Exercise details
Begin at the line below that has "then .ok (.pxor" and stop after the line that has "3) (field w 12 3)) else .error .fixedBits". Please restate only those lines, word for word.

Data shown
-- ==== Sys2Proof/Laws/State.lean ====
section
/-! SUPPORT. What each update of the state leaves in each field: one lemma per field per update, so that no proof unfolds a
record update. -/

namespace Sys2Proof.Machine

open Sys2Proof

variable (s : State)

section showPack
variable (p : PackPorts)
@[simp] theorem showPack_pack : (s.showPack p).pack = p := rfl
@[simp] theorem showPack_unpack : (s.showPack p).unpack = s.unpack := rfl
@[simp] theorem showPack_encoder : (s.showPack p).encoder = s.encoder := rfl
@[simp] theorem showPack_decoder : (s.showPack p).decoder = s.decoder := rfl
@[simp] theorem showPack_pending : (s.showPack p).pending = s.pending := rfl
end showPack

section showUnpack
variable (p : UnpackPorts)
@[simp] theorem showUnpack_pack : (s.showUnpack p).pack = s.pack := rfl
@[simp] theorem showUnpack_unpack : (s.showUnpack p).unpack = p := rfl
@[simp] theorem showUnpack_encoder : (s.showUnpack p).encoder = s.encoder := rfl
@[simp] theorem showUnpack_decoder : (s.showUnpack p).decoder = s.decoder := rfl
@[simp] theorem showUnpack_pending : (s.showUnpack p).pending = s.pending := rfl
end showUnpack

section showEncoder
variable (p : EncoderPorts)
@[simp] theorem showEncoder_pack : (s.showEncoder p).pack = s.pack := rfl
@[simp] theorem showEncoder_unpack : (s.showEncoder p).unpack = s.unpack := rfl
@[simp] theorem showEncoder_encoder : (s.showEncoder p).encoder = p := rfl
@[simp] theorem showEncoder_decoder : (s.showEncoder p).decoder = s.decoder := rfl
@[simp] theorem showEncoder_pending : (s.showEncoder p).pending = s.pending := rfl
end showEncoder

section showDecoder
variable (p : DecoderPorts)
@[simp] theorem showDecoder_pack : (s.showDecoder p).pack = s.pack := rfl
@[simp] theorem showDecoder_unpack : (s.showDecoder p).unpack = s.unpack := rfl
@[simp] theorem showDecoder_encoder : (s.showDecoder p).encoder = s.encoder := rfl
@[simp] theorem showDecoder_decoder : (s.showDecoder p).decoder = p := rfl
@[simp] theorem showDecoder_pending : (s.showDecoder p).pending = s.pending := rfl
end showDecoder

section setPending
variable (l : List Stimulus)
@[simp] theorem setPending_pack : (s.setPending l).pack = s.pack := rfl
@[simp] theorem setPending_unpack : (s.setPending l).unpack = s.unpack := rfl
@[simp] theorem setPending_encoder : (s.setPending l).encoder = s.encoder := rfl
@[simp] theorem setPending_decoder : (s.setPending l).decoder = s.decoder := rfl
@[simp] theorem setPending_pending : (s.setPending l).pending = l := rfl
end setPending

section showByte
variable (b : PositByte) (d : DecodedFields) (f : Binary32)
@[simp] theorem showByte_pack : (s.showByte b d f).pack = s.pack := rfl
@[simp] theorem showByte_unpack : (s.showByte b d f).unpack = { byte := b, fields := d } := rfl
@[simp] theorem showByte_encoder : (s.showByte b d f).encoder = s.encoder := rfl
@[simp] theorem showByte_decoder : (s.showByte b d f).decoder = { pIn := b, fOut := f } := rfl
@[simp] theorem showByte_pending : (s.showByte b d f).pending = s.pending := rfl
end showByte

end Sys2Proof.Machine
end

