/-- Row 0x60 of the lane opcode map (R98). -/
def decodeRow12 (w : Word) (col : Nat) : Except Reject Instr :=
  match col with
  | 0 => .ok (.sts64 (reg w 16) (reg w 8) (field w 0 8))
  | 1 => .ok (.sts128 (reg w 16) (reg w 8) (field w 0 8))
  | 2 => .ok (.atadd (reg w 16) (reg w 8) (reg w 0))
  | 3 => .ok (.atfadd (reg w 16) (reg w 8) (reg w 0))
  | 4 => .ok (.atmin (reg w 16) (reg w 8) (reg w 0))
  | 5 => .ok (.atmax (reg w 16) (reg w 8) (reg w 0))
  | 6 => .ok (.atand (reg w 16) (reg w 8) (reg w 0))
  | 7 => .ok (.ator (reg w 16) (reg w 8) (reg w 0))
  | _ => .error .reservedOpcode

/-- Row 0x68 of the lane opcode map (R98). -/
def decodeRow13 (w : Word) (col : Nat) : Except Reject Instr :=
  match col with
  | 0 => .ok (.atxor (reg w 16) (reg w 8) (reg w 0))
  | 1 => .ok (.atxchg (reg w 16) (reg w 8) (reg w 0))
  | 2 => .ok (.atcas (reg w 16) (reg w 8) (reg w 0))
  | 3 => .ok (.atinc (reg w 16) (reg w 8) (reg w 0))
  | 4 => if field w 16 8 = 0xd4 then .ok (.redadd (reg w 8) (reg w 0)) else .error .fixedBits
  | 5 => if field w 16 8 = 0xd4 then .ok (.redfadd (reg w 8) (reg w 0)) else .error .fixedBits
  | 6 => if field w 16 8 = 0xd4 then .ok (.redmin (reg w 8) (reg w 0)) else .error .fixedBits
  | 7 => if field w 16 8 = 0xd4 then .ok (.redmax (reg w 8) (reg w 0)) else .error .fixedBits
  | _ => .error .reservedOpcode

/-- Row 0x70 of the lane opcode map (R98). -/
def decodeRow14 (w : Word) (col : Nat) : Except Reject Instr :=
  match col with
  | 0 => .ok (.mma (field w 20 4) (field w 16 4) (reg w 8) (reg w 0))
  | 1 => if field w 12 4 = 0 ∧ field w 2 6 = 0 then .ok (.accrd (reg w 16) (field w 8 4) (field w 0 2)) else .error .fixedBits
  | 2 => if field w 12 4 = 0 ∧ field w 2 6 = 0 then .ok (.accwr (reg w 16) (field w 8 4) (field w 0 2)) else .error .fixedBits
  | 3 => .ok (.neval (reg w 16) (reg w 8) (reg w 0))
  | 4 => if field w 5 3 = 0x7 ∧ field w 0 3 = 0 then .ok (.tex (reg w 16) (reg w 8) (field w 3 2)) else .error .fixedBits
  | 5 => if field w 13 3 = 0x7 ∧ field w 0 9 = 0xd4 then .ok (.splat (reg w 16) (field w 9 4)) else .error .fixedBits
  | 6 => if field w 13 11 = 0x6a7 ∧ field w 8 1 = 0 then .ok (.sumq (field w 9 4) (reg w 0)) else .error .fixedBits
  | 7 => if field w 13 11 = 0x6a7 ∧ field w 8 1 = 0 then .ok (.sumh (field w 9 4) (reg w 0)) else .error .fixedBits
  | _ => .error .reservedOpcode

/-- Row 0x78 of the lane opcode map (R98). -/
def decodeRow15 (w : Word) (col : Nat) : Except Reject Instr :=
  match col with
  | 0 => if field w 13 11 = 0x6a7 ∧ field w 8 1 = 0 then .ok (.sumd (field w 9 4) (reg w 0)) else .error .fixedBits
  | _ => .error .reservedOpcode

/-- Row 0x00 of the uniform opcode map (R99). -/
def decodeRow16 (w : Word) (col : Nat) : Except Reject Instr :=
  match col with
  | 0 => .ok (.clause (field w 12 12) (field w 8 4) (field w 4 4) (field w 0 4))
  | 1 => if field w 0 1 = 0 then .ok (.pfx (reg w 16) (field w 13 3) (field w 12 1) (field w 9 3) (field w 5 4) (field w 4 1) (field w 2 2) (field w 1 1)) else .error .fixedBits
  | 2 => .ok (.pfxi (field w 0 24))
  | 3 => if field w 0 9 = 0 then .ok (.rep (field w 18 6) (field w 15 3) (field w 12 3) (field w 9 3)) else .error .fixedBits
  | 4 => if field w 0 24 = 0 then .ok (.nop) else .error .fixedBits
  | 5 => .ok (.bra (field w 0 24))
  | 6 => .ok (.brc (field w 18 6) (field w 16 2) (field w 0 16))
  | 7 => if field w 21 3 = 0 then .ok (.brp (field w 18 3) (field w 16 2) (field w 0 16)) else .error .fixedBits
  | _ => .error .reservedOpcode

/-- Row 0x08 of the uniform opcode map (R99). -/
def decodeRow17 (w : Word) (col : Nat) : Except Reject Instr :=
  match col with
  | 0 => .ok (.call (field w 0 24))
  | 1 => if field w 0 24 = 0 then .ok (.ret) else .error .fixedBits
  | 2 => if field w 21 3 = 0 ∧ field w 16 2 = 0 then .ok (.fork (field w 18 3) (field w 0 16)) else .error .fixedBits
  | 3 => if field w 0 24 = 0 then .ok (.fdone) else .error .fixedBits
  | 4 => if field w 15 9 = 0 ∧ field w 0 12 = 0 then .ok (.join (field w 12 3)) else .error .fixedBits
  | 5 => if field w 0 24 = 0 then .ok (.yield) else .error .fixedBits
  | 6 => if field w 12 12 = 0 then .ok (.waitf (field w 0 12)) else .error .fixedBits
  | 7 => if field w 0 24 = 0 then .ok (.exit) else .error .fixedBits
  | _ => .error .reservedOpcode

/-- Row 0x10 of the uniform opcode map (R99). -/
def decodeRow18 (w : Word) (col : Nat) : Except Reject Instr :=
  match col with
  | 0 => if field w 0 6 = 0 then .ok (.sadd (field w 18 6) (field w 12 6) (field w 6 6)) else .error .fixedBits
  | 1 => if field w 0 6 = 0 then .ok (.ssub (field w 18 6) (field w 12 6) (field w 6 6)) else .error .fixedBits
  | 2 => if field w 0 6 = 0 then .ok (.smul (field w 18 6) (field w 12 6) (field w 6 6)) else .error .fixedBits
  | 3 => if field w 1 5 = 0 then .ok (.smulh (field w 18 6) (field w 12 6) (field w 6 6) (field w 0 1)) else .error .fixedBits
  | 4 => if field w 0 6 = 0 then .ok (.sand (field w 18 6) (field w 12 6) (field w 6 6)) else .error .fixedBits
  | 5 => if field w 0 6 = 0 then .ok (.sor (field w 18 6) (field w 12 6) (field w 6 6)) else .error .fixedBits
  | 6 => if field w 0 6 = 0 then .ok (.sxor (field w 18 6) (field w 12 6) (field w 6 6)) else .error .fixedBits
  | 7 => if field w 0 6 = 0 then .ok (.sshl (field w 18 6) (field w 12 6) (field w 6 6)) else if field w 5 7 = 0x1 then .ok (.sshlImm (field w 18 6) (field w 12 6) (field w 0 5)) else .error .fixedBits
  | _ => .error .reservedOpcode

/-- Row 0x18 of the uniform opcode map (R99). -/
def decodeRow19 (w : Word) (col : Nat) : Except Reject Instr :=
  match col with
  | 0 => if field w 0 6 = 0 then .ok (.sshr (field w 18 6) (field w 12 6) (field w 6 6)) else if field w 5 7 = 0x1 then .ok (.sshrImm (field w 18 6) (field w 12 6) (field w 0 5)) else .error .fixedBits
  | 1 => if field w 0 6 = 0 then .ok (.ssar (field w 18 6) (field w 12 6) (field w 6 6)) else if field w 5 7 = 0x1 then .ok (.ssarImm (field w 18 6) (field w 12 6) (field w 0 5)) else .error .fixedBits
  | 2 => if field w 1 5 = 0 then .ok (.smin (field w 18 6) (field w 12 6) (field w 6 6) (field w 0 1)) else .error .fixedBits
  | 3 => if field w 1 5 = 0 then .ok (.smax (field w 18 6) (field w 12 6) (field w 6 6) (field w 0 1)) else .error .fixedBits
  | 4 => if field w 4 2 = 0 then .ok (.scmp (field w 18 6) (field w 12 6) (field w 6 6) (field w 3 1) (field w 0 3)) else .error .fixedBits
  | 5 => .ok (.ssel (field w 18 6) (field w 12 6) (field w 6 6) (field w 0 6))
  | 6 => if field w 0 12 = 0 then .ok (.spopc (field w 18 6) (field w 12 6)) else .error .fixedBits
  | 7 => if field w 0 12 = 0 then .ok (.sclz (field w 18 6) (field w 12 6)) else .error .fixedBits
  | _ => .error .reservedOpcode

/-- Row 0x20 of the uniform opcode map (R99). -/
def decodeRow20 (w : Word) (col : Nat) : Except Reject Instr :=
  match col with
  | 0 => if field w 0 12 = 0 then .ok (.smov (field w 18 6) (field w 12 6)) else .error .fixedBits
  | 1 => .ok (.smovi (field w 18 6) (field w 0 18))
  | 2 => if field w 16 2 = 0 then .ok (.smovh (field w 18 6) (field w 0 16)) else .error .fixedBits
  | 3 => .ok (.saddi (field w 18 6) (field w 0 18))
  | 4 => if field w 0 6 = 0 then .ok (.sadd64 (field w 18 6) (field w 12 6) (field w 6 6)) else .error .fixedBits
  | 5 => if field w 21 3 = 0 ∧ field w 0 12 = 0 then .ok (.sballot (field w 18 3) (field w 12 6)) else if field w 15 3 = 0 ∧ field w 0 12 = 0x1 then .ok (.sballotToS (field w 18 6) (field w 12 3)) else .error .fixedBits
  | 6 => if field w 21 3 = 0 ∧ field w 15 3 = 0 ∧ field w 9 3 = 0 ∧ field w 0 6 = 0 then .ok (.pand (field w 18 3) (field w 12 3) (field w 6 3)) else .error .fixedBits
  | 7 => if field w 21 3 = 0 ∧ field w 15 3 = 0 ∧ field w 9 3 = 0 ∧ field w 0 6 = 0 then .ok (.por (field w 18 3) (field w 12 3) (field w 6 3)) else .error .fixedBits
  | _ => .error .reservedOpcode

/-- Row 0x28 of the uniform opcode map (R99). -/
def decodeRow21 (w : Word) (col : Nat) : Except Reject Instr :=
  match col with
  | 0 => if field w 21 3 = 0 ∧ field w 15 3 = 0 ∧ field w 9 3 = 0 ∧ field w 0 6 = 0 then .ok (.pxor (field w 18 3) (field w 12 3) (field w 6 3)) else .error .fixedBits
  | 1 => if field w 21 3 = 0 ∧ field w 15 3 = 0 ∧ field w 0 12 = 0 then .ok (.pnot (field w 18 3) (field w 12 3)) else .error .fixedBits
  | 2 => if field w 0 4 = 0 then .ok (.rdlane (field w 18 6) (field w 12 6) (reg w 4)) else .error .fixedBits
  | 3 => if field w 0 4 = 0 then .ok (.wrlane (field w 18 6) (field w 12 6) (reg w 4)) else .error .fixedBits
  | _ => .error .reservedOpcode

/-- Row 0x30 of the uniform opcode map (R99). -/
def decodeRow22 (w : Word) (col : Nat) : Except Reject Instr :=
  match col with
  | 0 => if field w 0 3 = 0 then .ok (.sld (field w 18 6) (field w 12 6) (field w 6 6) (field w 4 2) (field w 3 1)) else .error .fixedBits
  | 1 => if field w 0 3 = 0 then .ok (.sst (field w 18 6) (field w 12 6) (field w 6 6) (field w 4 2) (field w 3 1)) else .error .fixedBits
  | 2 => .ok (.satom (field w 18 6) (field w 12 6) (field w 6 6) (field w 4 2) (field w 0 4))
  | 3 => if field w 2 22 = 0 then .ok (.fence (field w 0 2)) else .error .fixedBits
  | 4 => if field w 18 6 = 0 ∧ field w 0 6 = 0 then .ok (.icinv (field w 12 6) (field w 6 6)) else .error .fixedBits
  | 5 => if field w 0 24 = 0 then .ok (.isync) else .error .fixedBits
  | 6 => if field w 18 6 = 0 ∧ field w 0 6 = 0 then .ok (.cwb (field w 12 6) (field w 6 6)) else if field w 0 24 = 0x1 then .ok (.cwbAll) else .error .fixedBits
  | 7 => if field w 18 6 = 0 ∧ field w 0 6 = 0 then .ok (.pref (field w 12 6) (field w 6 6)) else if field w 18 6 = 0 ∧ field w 0 6 = 0x1 then .ok (.prefHome (field w 12 6) (field w 6 6)) else .error .fixedBits
  | _ => .error .reservedOpcode

/-- Row 0x40 of the uniform opcode map (R99). -/
def decodeRow24 (w : Word) (col : Nat) : Except Reject Instr :=
  match col with
  | 0 => if field w 5 7 = 0 then .ok (.pcopy (field w 18 6) (field w 12 6) (field w 4 1) (field w 0 4)) else .error .fixedBits
  | 1 => if field w 5 7 = 0 then .ok (.ptile (field w 18 6) (field w 12 6) (field w 4 1) (field w 0 4)) else .error .fixedBits
  | 2 => if field w 5 7 = 0 then .ok (.pstore (field w 18 6) (field w 12 6) (field w 4 1) (field w 0 4)) else .error .fixedBits
  | 3 => if field w 5 7 = 0 then .ok (.pgath (field w 18 6) (field w 12 6) (field w 4 1) (field w 0 4)) else .error .fixedBits
  | 4 => if field w 5 7 = 0 then .ok (.pscat (field w 18 6) (field w 12 6) (field w 4 1) (field w 0 4)) else .error .fixedBits
  | 5 => if field w 5 7 = 0 then .ok (.pfill (field w 18 6) (field w 12 6) (field w 4 1) (field w 0 4)) else .error .fixedBits
  | _ => .error .reservedOpcode

/-- Row 0x48 of the uniform opcode map (R99). -/
def decodeRow25 (w : Word) (col : Nat) : Except Reject Instr :=
  match col with
  | 0 => if field w 18 6 = 0 ∧ field w 4 8 = 0 then .ok (.mloop (field w 12 6) (field w 0 4)) else .error .fixedBits
  | 1 => if field w 4 20 = 0 then .ok (.accz (field w 0 4)) else .error .fixedBits
  | 2 => if field w 22 2 = 0 ∧ field w 4 8 = 0 then .ok (.accld (field w 18 4) (field w 12 6) (field w 0 4)) else .error .fixedBits
  | 3 => if field w 22 2 = 0 ∧ field w 4 8 = 0 then .ok (.accst (field w 18 4) (field w 12 6) (field w 0 4)) else .error .fixedBits
  | 4 => if field w 6 18 = 0 then .ok (.mlink (field w 4 2) (field w 0 4)) else .error .fixedBits
  | _ => .error .reservedOpcode

/-- Row 0x50 of the uniform opcode map (R99). -/
def decodeRow26 (w : Word) (col : Nat) : Except Reject Instr :=
  match col with
  | 0 => if field w 6 12 = 0 then .ok (.barr (field w 18 6) (field w 4 2) (field w 0 4)) else .error .fixedBits
  | 1 => if field w 18 6 = 0 ∧ field w 6 6 = 0 then .ok (.barw (field w 12 6) (field w 4 2) (field w 0 4)) else .error .fixedBits
  | 2 => if field w 6 18 = 0 then .ok (.barrw (field w 4 2) (field w 0 4)) else .error .fixedBits
  | 3 => if field w 6 12 = 0 then .ok (.barq (field w 18 6) (field w 4 2) (field w 0 4)) else .error .fixedBits
  | 4 => if field w 18 6 = 0 ∧ field w 0 12 = 0 then .ok (.spinh (field w 12 6)) else .error .fixedBits
  | _ => .error .reservedOpcode

/-- Row 0x58 of the uniform opcode map (R99). -/
def decodeRow27 (w : Word) (col : Nat) : Except Reject Instr :=
  match col with
  | 0 => if field w 20 4 = 0 ∧ field w 4 8 = 0 then .ok (.suminit (field w 18 2) (field w 12 6) (field w 0 4)) else .error .fixedBits
  | 1 => if field w 18 6 = 0 ∧ field w 4 2 = 0 then .ok (.summerge (field w 12 6) (field w 6 6) (field w 0 4)) else .error .fixedBits
  | 2 => .ok (.sumrd (field w 18 6) (field w 12 6) (field w 6 6) (field w 0 6))
  | _ => .error .reservedOpcode

/-- Row 0x60 of the uniform opcode map (R99). -/
def decodeRow28 (w : Word) (col : Nat) : Except Reject Instr :=
  match col with
  | 0 => if field w 0 12 = 0 then .ok (.nbind (field w 18 6) (field w 12 6)) else if field w 0 12 = 0x1 then .ok (.nbindRel (field w 18 6) (field w 12 6)) else .error .fixedBits
  | 1 => if field w 4 8 = 0 then .ok (.spflush (field w 18 6) (field w 12 6) (field w 0 4)) else .error .fixedBits
  | 2 => if field w 0 12 = 0 then .ok (.sptile (field w 18 6) (field w 12 6)) else .error .fixedBits
  | _ => .error .reservedOpcode

/-- Row 0x68 of the uniform opcode map (R99). -/
def decodeRow29 (w : Word) (col : Nat) : Except Reject Instr :=
  match col with
  | 0 => if field w 4 8 = 0 then .ok (.cstart (field w 18 6) (field w 12 6) (field w 0 4)) else .error .fixedBits
  | 1 => if field w 18 6 = 0 ∧ field w 4 2 = 0 then .ok (.carm (field w 12 6) (field w 6 6) (field w 0 4)) else .error .fixedBits
  | 2 => if field w 4 8 = 0 then .ok (.cquery (field w 18 6) (field w 12 6) (field w 0 4)) else if field w 0 12 = 0x10 then .ok (.cqueryState (field w 18 6) (field w 12 6)) else .error .fixedBits
  | _ => .error .reservedOpcode

/-- Row 0x70 of the uniform opcode map (R99). -/
def decodeRow30 (w : Word) (col : Nat) : Except Reject Instr :=
  match col with
  | 0 => if field w 18 6 = 0 then .ok (.trap (field w 0 18)) else .error .fixedBits
  | 1 => .ok (.rdsr (field w 18 6) (field w 0 18))
  | 2 => .ok (.wrsr (field w 18 6) (field w 0 18))
  | 3 => if field w 0 18 = 0 then .ok (.rdtime (field w 18 6)) else .error .fixedBits
  | 4 => if field w 0 18 = 0 then .ok (.rng (field w 18 6)) else .error .fixedBits
  | 5 => if field w 0 24 = 0 then .ok (.region) else .error .fixedBits
  | 6 => if field w 4 2 = 0 then .ok (.launch (field w 18 6) (field w 12 6) (field w 6 6) (field w 0 4)) else .error .fixedBits
  | _ => .error .reservedOpcode
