/-- A lane register other than a queue, as a lane reads it (R35, R45). -/
def readReg (g : Group) (f : Fibre) (r : LReg) (l : Nat) : Word :=
  match r with
  | .v k => g.readV k.val l
  | .o k => g.readO k.val l
  | .l k => Table.rd f.last 0 (k.val * 64 + l)
  | .zero => 0
  | .lid => BitVec.ofNat 32 l
  | .qid => BitVec.ofNat 32 (l / 4)
  | .none => 0
  | .q _ => 0
  | .s k => g.readS k.val

/-- A lane register written in one lane; ZERO discards (R35). -/
def writeReg (g : Group) (r : LReg) (l : Nat) (x : Word) : Group :=
  match r with
  | .v k => g.writeV k.val l x
  | .o k => g.writeO k.val l x
  | _ => g

/-- The register `j` places on: V and O by number, S by number, ZERO itself. -/
def regPlus (r : LReg) (j : Nat) : LReg :=
  match r with
  | .v k => if h : k.val + j < 192 then .v ⟨k.val + j, h⟩ else .none
  | .o k => if h : k.val + j < 16 then .o ⟨k.val + j, h⟩ else .none
  | .s k => if h : k.val + j < 32 then .s ⟨k.val + j, h⟩ else .none
  | .zero => .zero
  | _ => .none

/-- `n` consecutive registers of a lane as one number, lowest word in the lowest register (R37). -/
def readWide (g : Group) (f : Fibre) (r : LReg) (l : Nat) : Nat → Nat
  | 0 => 0
  | n + 1 => (readReg g f r l).toNat + 2 ^ 32 * readWide g f (regPlus r 1) l n

/-- `n` consecutive registers of a lane written from one number (R37). -/
def writeWide (g : Group) (r : LReg) (l : Nat) : Nat → Nat → Group
  | 0, _ => g
  | n + 1, x => writeWide (writeReg g r l (BitVec.ofNat 32 x)) (regPlus r 1) l n (x / 2 ^ 32)

/-- The last-result file after one push (R39): L3 is lost, the others move up, and L0 takes a value in each lane. -/
def pushLast (f : Fibre) (vals : Table Word) : Fibre :=
  { f with last :=
      vals ++ (Table.sel f.last fun k _ => decide (k < 192)).map fun e => (e.1 + 64, e.2) }

/-- A scratchpad byte; bytes at or beyond the declared size read zero (R50). -/
def Block.readByte (b : Block) (a : Nat) : Byte := if a < b.size then Table.rd b.scratch 0 a else 0

/-- `n` scratchpad bytes as stored, without the size rule. -/
def Block.readN (b : Block) (a : Nat) : Nat → List Byte
  | 0 => []
  | n + 1 => b.readByte a :: b.readN (a + 1) n

/-- Scratchpad bytes written; those at or beyond the declared size are not. -/
def Block.writeN (b : Block) (a : Nat) : List Byte → Block
  | [] => b
  | x :: xs => Block.writeN (if a < b.size then { b with scratch := Table.wr b.scratch 0 a x } else b) (a + 1) xs

/-- A tile element's key within a tile table: tile · 2048 + row · 64 + column (R42). -/
def tileKey (tile row col : Nat) : Nat := tile * 2048 + row * 64 + col

/-- The partition that holds a die. -/
def partOfDie (s : State) (die : Nat) : Option Nat := (s.partitions.find? fun e => e.2.holds die).map (·.1)

end Sys2Proof.Machine
end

Answer to this exercise
  | 0 => if field w 21 3 = 0 ∧ field w 15 3 = 0 ∧ field w 9 3 = 0 ∧ field w 0 6 = 0 then .ok (.pxor (field w 18 3) (field w 12 3) (field w 6 3)) else .error .fixedBits
  | 1 => if field w 21 3 = 0 ∧ field w 15 3 = 0 ∧ field w 0 12 = 0 then .ok (.pnot (field w 18 3) (field w 12 3)) else .error .fixedBits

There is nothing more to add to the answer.